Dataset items
-- ==== Sys2Proof/Machine/State.lean ====
section
/-! DEFINITION. The state of KPC as plain data (10_state.md R20 to R33), the model's own bookkeeping fields, the reasons a step can stop (none does), and the state after reset. -/

namespace Sys2Proof.Machine

/-- The error codes, one namespace for the whole block (60_exceptions.md R155). The reserved codes 8 to 15 are "never
produced" and have no constructor (log 10). -/
inductive ErrCode where
  /-- E_NONE, 0. -/
  | none
  /-- E_ZONE, 1: ZAT, zone not 0 or 2. -/
  | zone
  /-- E_SLOT, 2: ZAT, zone 2 and slot above 15. -/
  | slot
  /-- E_ADDR_OVF, 3: ZAT, zone 2 and offset 8192 or more. -/
  | addrOvf
  /-- E_PARSE, 4: FDEC, end of frame before a complete `HH(...)`. -/
  | parse
  /-- E_HEX, 5: FDEC, the body is not an even-length hex string. -/
  | hex
  /-- E_ENC_SEQ, 6: FENC, operation out of the frame order. -/
  | encSeq
  /-- E_ENC_CHAR, 7: FENC, illegal target character. -/
  | encChar
  deriving DecidableEq, Repr

/-- `fenc_phase`: three values, code 0b11 is unreachable and has no constructor (10_state.md R25, log 9). -/
inductive FencPhase where
  | idle
  | target
  | body
  deriving DecidableEq, Repr

/-- `fdec_phase` (10_state.md R28). -/
inductive FdecPhase where
  | scan
  | body
  | done
  | error
  deriving DecidableEq, Repr

/-- The CRC unit's registers (10_state.md R21, R22). -/
structure CrcRegs where
  /-- `crc_acc[15:0]`. -/
  acc  : Word16
  /-- `crc_rsvd`, a pulse. -/
  rsvd : Bool
  deriving DecidableEq, Repr

/-- The frame encoder's registers (10_state.md R24). -/
structure FencRegs where
  /-- `fenc_phase`. -/
  phase : FencPhase
  /-- `fenc_len`, a pulse. -/
  len   : BitVec 2
  /-- `fenc_b0`, a pulse. -/
  b0    : Byte
  /-- `fenc_b1`, a pulse. -/
  b1    : Byte
  /-- `fenc_err`, a pulse. -/
  err   : ErrCode
  /-- `fenc_rsvd`, a pulse. -/
  rsvd  : Bool
  deriving DecidableEq, Repr

/-- The frame decoder's registers (10_state.md R26). `nhist` takes the values 0, 1 and 2 only (R27, log 9). -/
structure FdecRegs where
  /-- `fdec_phase`. -/
  phase  : FdecPhase
  /-- `fdec_nhist`. -/
  nhist  : Fin 3
  /-- `fdec_prev2`. -/
  prev2  : Byte
  /-- `fdec_prev1`. -/
  prev1  : Byte
  /-- `fdec_status`. -/
  status : Byte
  /-- `fdec_nibv`. -/
  nibv   : Bool
  /-- `fdec_nib`. -/
  nib    : Nibble
  /-- `fdec_bad`. -/
  bad    : Bool
  /-- `fdec_bvalid`, a pulse. -/
  bvalid : Bool
  /-- `fdec_byte`. -/
  byte   : Byte
  /-- `fdec_err`, sticky in phase ERROR. -/
  err    : ErrCode
  /-- `fdec_rsvd`, a pulse. -/
  rsvd   : Bool
  deriving DecidableEq, Repr

/-- ZAT's outputs `at_addr` and `at_err` in one cycle (43_address_translator.md R140). -/
structure ZatOut where
  addr : Word16
  err  : ErrCode
  deriving DecidableEq, Repr

/-- One entry of the fault log: a raised code "with cycle number and unit" (60_exceptions.md R168). -/
structure Raised where
  cycle : Nat
  unit  : UnitId
  code  : ErrCode
  deriving DecidableEq, Repr

/-- The whole machine: every register of 10_state.md, and after them the model's own fields. -/
structure State where
  crc    : CrcRegs
  fenc   : FencRegs
  fdec   : FdecRegs
  /-- MODEL's own: the parameter P_CRC_BASE (00_scope.md R7, log 1). -/
  config : Config
  /-- MODEL's own: ZAT's outputs in the latest cycle, if its line presents a ZAT input (30_encoding.md R70, log 5). -/
  zat    : Option ZatOut
  /-- MODEL's own: the host's pending lines, the next cycle's first (30_encoding.md R67, log 2). -/
  lines  : List CycleIn
  /-- MODEL's own: how many cycles are complete (log 7). -/
  cycle  : Nat
  /-- MODEL's own: every code raised so far, oldest first (60_exceptions.md R168, log 7). -/
  log    : List Raised
  deriving DecidableEq, Repr

/-- KPC never faults: "every error is an output code" (93_implementation_defined.md section 3, 60_exceptions.md R161).
So there is no constructor, and none of the model's meanings can stop with a fault (log 18). -/
inductive Fault where
  deriving DecidableEq, Repr

/-- Why the model has no meaning for an instruction. -/
inductive Refusal where
  /-- An instruction of the table without a meaning: raised by `exec`'s arm only. Safe: the model stops where the
  hardware goes on. No arm answers it now. -/
  | notModelled (mnemonic : String)
  deriving DecidableEq, Repr

/-- The CRC registers after reset (10_state.md R33). -/
def CrcRegs.reset : CrcRegs := { acc := 0x0000, rsvd := false }

/-- The FENC registers after reset (10_state.md R33). -/
def FencRegs.reset : FencRegs :=
  { phase := .idle, len := 0, b0 := 0x00, b1 := 0x00, err := .none, rsvd := false }

/-- The FDEC registers after reset (10_state.md R33). -/
def FdecRegs.reset : FdecRegs :=
  { phase := .scan, nhist := 0, prev2 := 0x00, prev1 := 0x00, status := 0x00, nibv := false, nib := 0,
    bad := false, bvalid := false, byte := 0x00, err := .none, rsvd := false }

/-- The machine right after reset: every register at its value of 10_state.md R33; P_CRC_BASE at its default (00_scope.md
R7); the model's other fields empty (DESIGN CHOICE, log 19). No line is pending: programs come from outside (log 4). -/
def State.reset : State :=
  { crc := CrcRegs.reset, fenc := FencRegs.reset, fdec := FdecRegs.reset, config := {}, zat := Option.none, lines := [],
    cycle := 0, log := [] }

end Sys2Proof.Machine
end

* _What is required_
Take the entries above and copy them out exactly.

* _Solution to this problem_
-- ==== Sys2Proof/Machine/State.lean ====
section
/-! DEFINITION. The state of KPC as plain data (10_state.md R20 to R33), the model's own bookkeeping fields, the reasons a step can stop (none does), and the state after reset. -/

namespace Sys2Proof.Machine

/-- The error codes, one namespace for the whole block (60_exceptions.md R155). The reserved codes 8 to 15 are "never
produced" and have no constructor (log 10). -/
inductive ErrCode where
  /-- E_NONE, 0. -/
  | none
  /-- E_ZONE, 1: ZAT, zone not 0 or 2. -/
  | zone
  /-- E_SLOT, 2: ZAT, zone 2 and slot above 15. -/
  | slot
  /-- E_ADDR_OVF, 3: ZAT, zone 2 and offset 8192 or more. -/
  | addrOvf
  /-- E_PARSE, 4: FDEC, end of frame before a complete `HH(...)`. -/
  | parse
  /-- E_HEX, 5: FDEC, the body is not an even-length hex string. -/
  | hex
  /-- E_ENC_SEQ, 6: FENC, operation out of the frame order. -/
  | encSeq
  /-- E_ENC_CHAR, 7: FENC, illegal target character. -/
  | encChar
  deriving DecidableEq, Repr

/-- `fenc_phase`: three values, code 0b11 is unreachable and has no constructor (10_state.md R25, log 9). -/
inductive FencPhase where
  | idle
  | target
  | body
  deriving DecidableEq, Repr

/-- `fdec_phase` (10_state.md R28). -/
inductive FdecPhase where
  | scan
  | body
  | done
  | error
  deriving DecidableEq, Repr

/-- The CRC unit's registers (10_state.md R21, R22). -/
structure CrcRegs where
  /-- `crc_acc[15:0]`. -/
  acc  : Word16
  /-- `crc_rsvd`, a pulse. -/
  rsvd : Bool
  deriving DecidableEq, Repr

/-- The frame encoder's registers (10_state.md R24). -/
structure FencRegs where
  /-- `fenc_phase`. -/
  phase : FencPhase
  /-- `fenc_len`, a pulse. -/
  len   : BitVec 2
  /-- `fenc_b0`, a pulse. -/
  b0    : Byte
  /-- `fenc_b1`, a pulse. -/
  b1    : Byte
  /-- `fenc_err`, a pulse. -/
  err   : ErrCode
  /-- `fenc_rsvd`, a pulse. -/
  rsvd  : Bool
  deriving DecidableEq, Repr

/-- The frame decoder's registers (10_state.md R26). `nhist` takes the values 0, 1 and 2 only (R27, log 9). -/
structure FdecRegs where
  /-- `fdec_phase`. -/
  phase  : FdecPhase
  /-- `fdec_nhist`. -/
  nhist  : Fin 3
  /-- `fdec_prev2`. -/
  prev2  : Byte
  /-- `fdec_prev1`. -/
  prev1  : Byte
  /-- `fdec_status`. -/
  status : Byte
  /-- `fdec_nibv`. -/
  nibv   : Bool
  /-- `fdec_nib`. -/
  nib    : Nibble
  /-- `fdec_bad`. -/
  bad    : Bool
  /-- `fdec_bvalid`, a pulse. -/
  bvalid : Bool
  /-- `fdec_byte`. -/
  byte   : Byte
  /-- `fdec_err`, sticky in phase ERROR. -/
  err    : ErrCode
  /-- `fdec_rsvd`, a pulse. -/
  rsvd   : Bool
  deriving DecidableEq, Repr

/-- ZAT's outputs `at_addr` and `at_err` in one cycle (43_address_translator.md R140). -/
structure ZatOut where
  addr : Word16
  err  : ErrCode
  deriving DecidableEq, Repr

/-- One entry of the fault log: a raised code "with cycle number and unit" (60_exceptions.md R168). -/
structure Raised where
  cycle : Nat
  unit  : UnitId
  code  : ErrCode
  deriving DecidableEq, Repr

/-- The whole machine: every register of 10_state.md, and after them the model's own fields. -/
structure State where
  crc    : CrcRegs
  fenc   : FencRegs
  fdec   : FdecRegs
  /-- MODEL's own: the parameter P_CRC_BASE (00_scope.md R7, log 1). -/
  config : Config
  /-- MODEL's own: ZAT's outputs in the latest cycle, if its line presents a ZAT input (30_encoding.md R70, log 5). -/
  zat    : Option ZatOut
  /-- MODEL's own: the host's pending lines, the next cycle's first (30_encoding.md R67, log 2). -/
  lines  : List CycleIn
  /-- MODEL's own: how many cycles are complete (log 7). -/
  cycle  : Nat
  /-- MODEL's own: every code raised so far, oldest first (60_exceptions.md R168, log 7). -/
  log    : List Raised
  deriving DecidableEq, Repr

/-- KPC never faults: "every error is an output code" (93_implementation_defined.md section 3, 60_exceptions.md R161).
So there is no constructor, and none of the model's meanings can stop with a fault (log 18). -/
inductive Fault where
  deriving DecidableEq, Repr

/-- Why the model has no meaning for an instruction. -/
inductive Refusal where
  /-- An instruction of the table without a meaning: raised by `exec`'s arm only. Safe: the model stops where the
  hardware goes on. No arm answers it now. -/
  | notModelled (mnemonic : String)
  deriving DecidableEq, Repr

/-- The CRC registers after reset (10_state.md R33). -/
def CrcRegs.reset : CrcRegs := { acc := 0x0000, rsvd := false }

/-- The FENC registers after reset (10_state.md R33). -/
def FencRegs.reset : FencRegs :=
  { phase := .idle, len := 0, b0 := 0x00, b1 := 0x00, err := .none, rsvd := false }

/-- The FDEC registers after reset (10_state.md R33). -/
def FdecRegs.reset : FdecRegs :=
  { phase := .scan, nhist := 0, prev2 := 0x00, prev1 := 0x00, status := 0x00, nibv := false, nib := 0,
    bad := false, bvalid := false, byte := 0x00, err := .none, rsvd := false }

/-- The machine right after reset: every register at its value of 10_state.md R33; P_CRC_BASE at its default (00_scope.md
R7); the model's other fields empty (DESIGN CHOICE, log 19). No line is pending: programs come from outside (log 4). -/
def State.reset : State :=
  { crc := CrcRegs.reset, fenc := FencRegs.reset, fdec := FdecRegs.reset, config := {}, zat := Option.none, lines := [],
    cycle := 0, log := [] }

end Sys2Proof.Machine
end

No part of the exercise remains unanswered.